Добавить в цитаты Настройки чтения

Страница 52 из 56



Невольно вспомнив это письмо, написанное более восьми лет назад, Леонид Витальевич улыбнулся. Оно подействовало! Иван Васильевич Ершов еще долго продолжал волновать зрителей своим могучим искусством.

Тогда, восемь лет назад, он сам был еще героем. И вот подведен итог тридцатипяти, даже тридцатишестилетней сценической деятельности Пришло время — пусть цветет молодежь! «Мы, старики, свое дело сделали», — весело говорил Собинов. И только очень близкие друзья угадывали нотку сожаления в его голосе.

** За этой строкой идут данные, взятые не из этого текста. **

-- ==== Sys2Proof/Laws/State.lean ====
section
/-! SUPPORT. The small laws of the updates of the state: what each leaves as it is, field by field, and what a look-up gives
after it. -/

namespace Sys2Proof.Machine

open Sys2Proof

/-! ## What each update leaves as it is -/

@[simp] theorem State.setCtx_now (s : State) (cid : Nat) (c : Ctx) : (s.setCtx cid c).now = s.now := rfl
@[simp] theorem State.setCtx_tick (s : State) (cid : Nat) (c : Ctx) : (s.setCtx cid c).tick = s.tick := rfl
@[simp] theorem State.setCtx_issue (s : State) (cid : Nat) (c : Ctx) : (s.setCtx cid c).issue = s.issue := rfl
@[simp] theorem State.setCtx_inputs (s : State) (cid : Nat) (c : Ctx) : (s.setCtx cid c).inputs = s.inputs := rfl
@[simp] theorem State.setCtx_outbox (s : State) (cid : Nat) (c : Ctx) : (s.setCtx cid c).outbox = s.outbox := rfl
@[simp] theorem State.setCtx_free (s : State) (cid : Nat) (c : Ctx) : (s.setCtx cid c).free = s.free := rfl
@[simp] theorem State.setCtx_nextId (s : State) (cid : Nat) (c : Ctx) : (s.setCtx cid c).nextId = s.nextId := rfl
@[simp] theorem State.setCtx_cores (s : State) (cid : Nat) (c : Ctx) : (s.setCtx cid c).cores = s.cores := rfl
@[simp] theorem State.setCtx_groups (s : State) (cid : Nat) (c : Ctx) : (s.setCtx cid c).groups = s.groups := rfl
@[simp] theorem State.setCtx_serais (s : State) (cid : Nat) (c : Ctx) : (s.setCtx cid c).serais = s.serais := rfl
@[simp] theorem State.setCtx_cmds (s : State) (cid : Nat) (c : Ctx) : (s.setCtx cid c).cmds = s.cmds := rfl
@[simp] theorem State.setCtx_mem (s : State) (cid : Nat) (c : Ctx) : (s.setCtx cid c).mem = s.mem := rfl
@[simp] theorem State.setCtx_hostMem (s : State) (cid : Nat) (c : Ctx) : (s.setCtx cid c).hostMem = s.hostMem := rfl
@[simp] theorem State.setCtx_hostMem1 (s : State) (cid : Nat) (c : Ctx) : (s.setCtx cid c).hostMem1 = s.hostMem1 := rfl
@[simp] theorem State.setCtx_acts (s : State) (cid : Nat) (c : Ctx) : (s.setCtx cid c).acts = s.acts := rfl
@[simp] theorem State.setCtx_semWrites (s : State) (cid : Nat) (c : Ctx) : (s.setCtx cid c).semWrites = s.semWrites := rfl
@[simp] theorem State.setCtx_flashBad (s : State) (cid : Nat) (c : Ctx) : (s.setCtx cid c).flashBad = s.flashBad := rfl
@[simp] theorem State.setCtx_peerMem (s : State) (cid : Nat) (c : Ctx) : (s.setCtx cid c).peerMem = s.peerMem := rfl
@[simp] theorem State.setCtx_posted (s : State) (cid : Nat) (c : Ctx) : (s.setCtx cid c).posted = s.posted := rfl
@[simp] theorem State.setCtx_late (s : State) (cid : Nat) (c : Ctx) : (s.setCtx cid c).late = s.late := rfl
@[simp] theorem State.setCtx_atomics (s : State) (cid : Nat) (c : Ctx) : (s.setCtx cid c).atomics = s.atomics := rfl
@[simp] theorem State.setCtx_phops (s : State) (cid : Nat) (c : Ctx) : (s.setCtx cid c).phops = s.phops := rfl
@[simp] theorem State.setCtx_cons (s : State) (cid : Nat) (c : Ctx) : (s.setCtx cid c).cons = s.cons := rfl
@[simp] theorem State.setCtx_queues (s : State) (cid : Nat) (c : Ctx) : (s.setCtx cid c).queues = s.queues := rfl
@[simp] theorem State.setCtx_replays (s : State) (cid : Nat) (c : Ctx) : (s.setCtx cid c).replays = s.replays := rfl
@[simp] theorem State.setCtx_steps (s : State) (cid : Nat) (c : Ctx) : (s.setCtx cid c).steps = s.steps := rfl
@[simp] theorem State.setCtx_faultsOut (s : State) (cid : Nat) (c : Ctx) : (s.setCtx cid c).faultsOut = s.faultsOut := rfl
@[simp] theorem State.setCtx_eventsOut (s : State) (cid : Nat) (c : Ctx) : (s.setCtx cid c).eventsOut = s.eventsOut := rfl
@[simp] theorem State.setCtx_flits (s : State) (cid : Nat) (c : Ctx) : (s.setCtx cid c).flits = s.flits := rfl
@[simp] theorem State.setCtx_lastServed (s : State) (cid : Nat) (c : Ctx) : (s.setCtx cid c).lastServed = s.lastServed := rfl
@[simp] theorem State.setCtx_lastSelect (s : State) (cid : Nat) (c : Ctx) : (s.setCtx cid c).lastSelect = s.lastSelect := rfl
@[simp] theorem State.setCtx_lastPower (s : State) (cid : Nat) (c : Ctx) : (s.setCtx cid c).lastPower = s.lastPower := rfl
@[simp] theorem State.setCtx_lastWindow (s : State) (cid : Nat) (c : Ctx) : (s.setCtx cid c).lastWindow = s.lastWindow := rfl
@[simp] theorem State.setCtx_lastRound (s : State) (cid : Nat) (c : Ctx) : (s.setCtx cid c).lastRound = s.lastRound := rfl
@[simp] theorem State.setCtx_lastBeat (s : State) (cid : Nat) (c : Ctx) : (s.setCtx cid c).lastBeat = s.lastBeat := rfl
@[simp] theorem State.setCtx_pk (s : State) (cid : Nat) (c : Ctx) : (s.setCtx cid c).pk = s.pk := rfl
@[simp] theorem State.setCtx_pace (s : State) (cid : Nat) (c : Ctx) : (s.setCtx cid c).pace = s.pace := rfl
@[simp] theorem State.setCtx_tmons (s : State) (cid : Nat) (c : Ctx) : (s.setCtx cid c).tmons = s.tmons := rfl
@[simp] theorem State.setCtx_poison (s : State) (cid : Nat) (c : Ctx) : (s.setCtx cid c).poison = s.poison := rfl
@[simp] theorem State.setCtx_flash (s : State) (cid : Nat) (c : Ctx) : (s.setCtx cid c).flash = s.flash := rfl
@[simp] theorem State.setCtx_staging (s : State) (cid : Nat) (c : Ctx) : (s.setCtx cid c).staging = s.staging := rfl
@[simp] theorem State.setCtx_rejoins (s : State) (cid : Nat) (c : Ctx) : (s.setCtx cid c).rejoins = s.rejoins := rfl
@[simp] theorem State.setCtx_freeRelayGen (s : State) (cid : Nat) (c : Ctx) : (s.setCtx cid c).freeRelayGen = s.freeRelayGen := rfl

@[simp] theorem State.modCtx_now (s : State) (cid : Nat) (f : Ctx → Ctx) : (s.modCtx cid f).now = s.now := rfl
@[simp] theorem State.modCtx_tick (s : State) (cid : Nat) (f : Ctx → Ctx) : (s.modCtx cid f).tick = s.tick := rfl
@[simp] theorem State.modCtx_issue (s : State) (cid : Nat) (f : Ctx → Ctx) : (s.modCtx cid f).issue = s.issue := rfl
@[simp] theorem State.modCtx_inputs (s : State) (cid : Nat) (f : Ctx → Ctx) : (s.modCtx cid f).inputs = s.inputs := rfl
@[simp] theorem State.modCtx_outbox (s : State) (cid : Nat) (f : Ctx → Ctx) : (s.modCtx cid f).outbox = s.outbox := rfl
@[simp] theorem State.modCtx_free (s : State) (cid : Nat) (f : Ctx → Ctx) : (s.modCtx cid f).free = s.free := rfl
@[simp] theorem State.modCtx_nextId (s : State) (cid : Nat) (f : Ctx → Ctx) : (s.modCtx cid f).nextId = s.nextId := rfl
@[simp] theorem State.modCtx_cores (s : State) (cid : Nat) (f : Ctx → Ctx) : (s.modCtx cid f).cores = s.cores := rfl
@[simp] theorem State.modCtx_groups (s : State) (cid : Nat) (f : Ctx → Ctx) : (s.modCtx cid f).groups = s.groups := rfl
@[simp] theorem State.modCtx_serais (s : State) (cid : Nat) (f : Ctx → Ctx) : (s.modCtx cid f).serais = s.serais := rfl
@[simp] theorem State.modCtx_cmds (s : State) (cid : Nat) (f : Ctx → Ctx) : (s.modCtx cid f).cmds = s.cmds := rfl
@[simp] theorem State.modCtx_mem (s : State) (cid : Nat) (f : Ctx → Ctx) : (s.modCtx cid f).mem = s.mem := rfl
@[simp] theorem State.modCtx_hostMem (s : State) (cid : Nat) (f : Ctx → Ctx) : (s.modCtx cid f).hostMem = s.hostMem := rfl
@[simp] theorem State.modCtx_hostMem1 (s : State) (cid : Nat) (f : Ctx → Ctx) : (s.modCtx cid f).hostMem1 = s.hostMem1 := rfl
@[simp] theorem State.modCtx_acts (s : State) (cid : Nat) (f : Ctx → Ctx) : (s.modCtx cid f).acts = s.acts := rfl
@[simp] theorem State.modCtx_semWrites (s : State) (cid : Nat) (f : Ctx → Ctx) : (s.modCtx cid f).semWrites = s.semWrites := rfl
@[simp] theorem State.modCtx_flashBad (s : State) (cid : Nat) (f : Ctx → Ctx) : (s.modCtx cid f).flashBad = s.flashBad := rfl
@[simp] theorem State.modCtx_peerMem (s : State) (cid : Nat) (f : Ctx → Ctx) : (s.modCtx cid f).peerMem = s.peerMem := rfl
@[simp] theorem State.modCtx_posted (s : State) (cid : Nat) (f : Ctx → Ctx) : (s.modCtx cid f).posted = s.posted := rfl
@[simp] theorem State.modCtx_late (s : State) (cid : Nat) (f : Ctx → Ctx) : (s.modCtx cid f).late = s.late := rfl
@[simp] theorem State.modCtx_atomics (s : State) (cid : Nat) (f : Ctx → Ctx) : (s.modCtx cid f).atomics = s.atomics := rfl
@[simp] theorem State.modCtx_phops (s : State) (cid : Nat) (f : Ctx → Ctx) : (s.modCtx cid f).phops = s.phops := rfl
@[simp] theorem State.modCtx_cons (s : State) (cid : Nat) (f : Ctx → Ctx) : (s.modCtx cid f).cons = s.cons := rfl
@[simp] theorem State.modCtx_queues (s : State) (cid : Nat) (f : Ctx → Ctx) : (s.modCtx cid f).queues = s.queues := rfl
@[simp] theorem State.modCtx_replays (s : State) (cid : Nat) (f : Ctx → Ctx) : (s.modCtx cid f).replays = s.replays := rfl
@[simp] theorem State.modCtx_steps (s : State) (cid : Nat) (f : Ctx → Ctx) : (s.modCtx cid f).steps = s.steps := rfl
@[simp] theorem State.modCtx_faultsOut (s : State) (cid : Nat) (f : Ctx → Ctx) : (s.modCtx cid f).faultsOut = s.faultsOut := rfl
@[simp] theorem State.modCtx_eventsOut (s : State) (cid : Nat) (f : Ctx → Ctx) : (s.modCtx cid f).eventsOut = s.eventsOut := rfl
@[simp] theorem State.modCtx_flits (s : State) (cid : Nat) (f : Ctx → Ctx) : (s.modCtx cid f).flits = s.flits := rfl
@[simp] theorem State.modCtx_lastServed (s : State) (cid : Nat) (f : Ctx → Ctx) : (s.modCtx cid f).lastServed = s.lastServed := rfl
@[simp] theorem State.modCtx_lastSelect (s : State) (cid : Nat) (f : Ctx → Ctx) : (s.modCtx cid f).lastSelect = s.lastSelect := rfl
@[simp] theorem State.modCtx_lastPower (s : State) (cid : Nat) (f : Ctx → Ctx) : (s.modCtx cid f).lastPower = s.lastPower := rfl
@[simp] theorem State.modCtx_lastWindow (s : State) (cid : Nat) (f : Ctx → Ctx) : (s.modCtx cid f).lastWindow = s.lastWindow := rfl
@[simp] theorem State.modCtx_lastRound (s : State) (cid : Nat) (f : Ctx → Ctx) : (s.modCtx cid f).lastRound = s.lastRound := rfl
@[simp] theorem State.modCtx_lastBeat (s : State) (cid : Nat) (f : Ctx → Ctx) : (s.modCtx cid f).lastBeat = s.lastBeat := rfl
@[simp] theorem State.modCtx_pk (s : State) (cid : Nat) (f : Ctx → Ctx) : (s.modCtx cid f).pk = s.pk := rfl
@[simp] theorem State.modCtx_pace (s : State) (cid : Nat) (f : Ctx → Ctx) : (s.modCtx cid f).pace = s.pace := rfl
@[simp] theorem State.modCtx_tmons (s : State) (cid : Nat) (f : Ctx → Ctx) : (s.modCtx cid f).tmons = s.tmons := rfl
@[simp] theorem State.modCtx_poison (s : State) (cid : Nat) (f : Ctx → Ctx) : (s.modCtx cid f).poison = s.poison := rfl
@[simp] theorem State.modCtx_flash (s : State) (cid : Nat) (f : Ctx → Ctx) : (s.modCtx cid f).flash = s.flash := rfl
@[simp] theorem State.modCtx_staging (s : State) (cid : Nat) (f : Ctx → Ctx) : (s.modCtx cid f).staging = s.staging := rfl
@[simp] theorem State.modCtx_rejoins (s : State) (cid : Nat) (f : Ctx → Ctx) : (s.modCtx cid f).rejoins = s.rejoins := rfl
@[simp] theorem State.modCtx_freeRelayGen (s : State) (cid : Nat) (f : Ctx → Ctx) : (s.modCtx cid f).freeRelayGen = s.freeRelayGen := rfl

Вполне естественно чувство грусти у каждого человека, вынужденного расстаться с любимым делом, которому отдал всю жизнь — будь то артист, художник или рабочий. Но Леонид Витальевич гнал от себя грустные мысли. Не в его характере было предаваться унынию. Несмотря на годы и ухудшившееся состояние здоровья, он был все так же жизнерадостен, энергичен, страстно влюблен в жизнь. Как всегда в течение всей жизни, внимательно следил за политикой, горячо радовался успехам социалистического строительства, росту кадров молодых специалистов. Он давно решил, что, когда покинет сцену, займется педагогической деятельностью. Растить артистическую молодежь, передавать ей свой богатый артистический опыт, помогать овладевать вокальным мастерством — в этом Собинов видел теперь свой гражданский долг художника.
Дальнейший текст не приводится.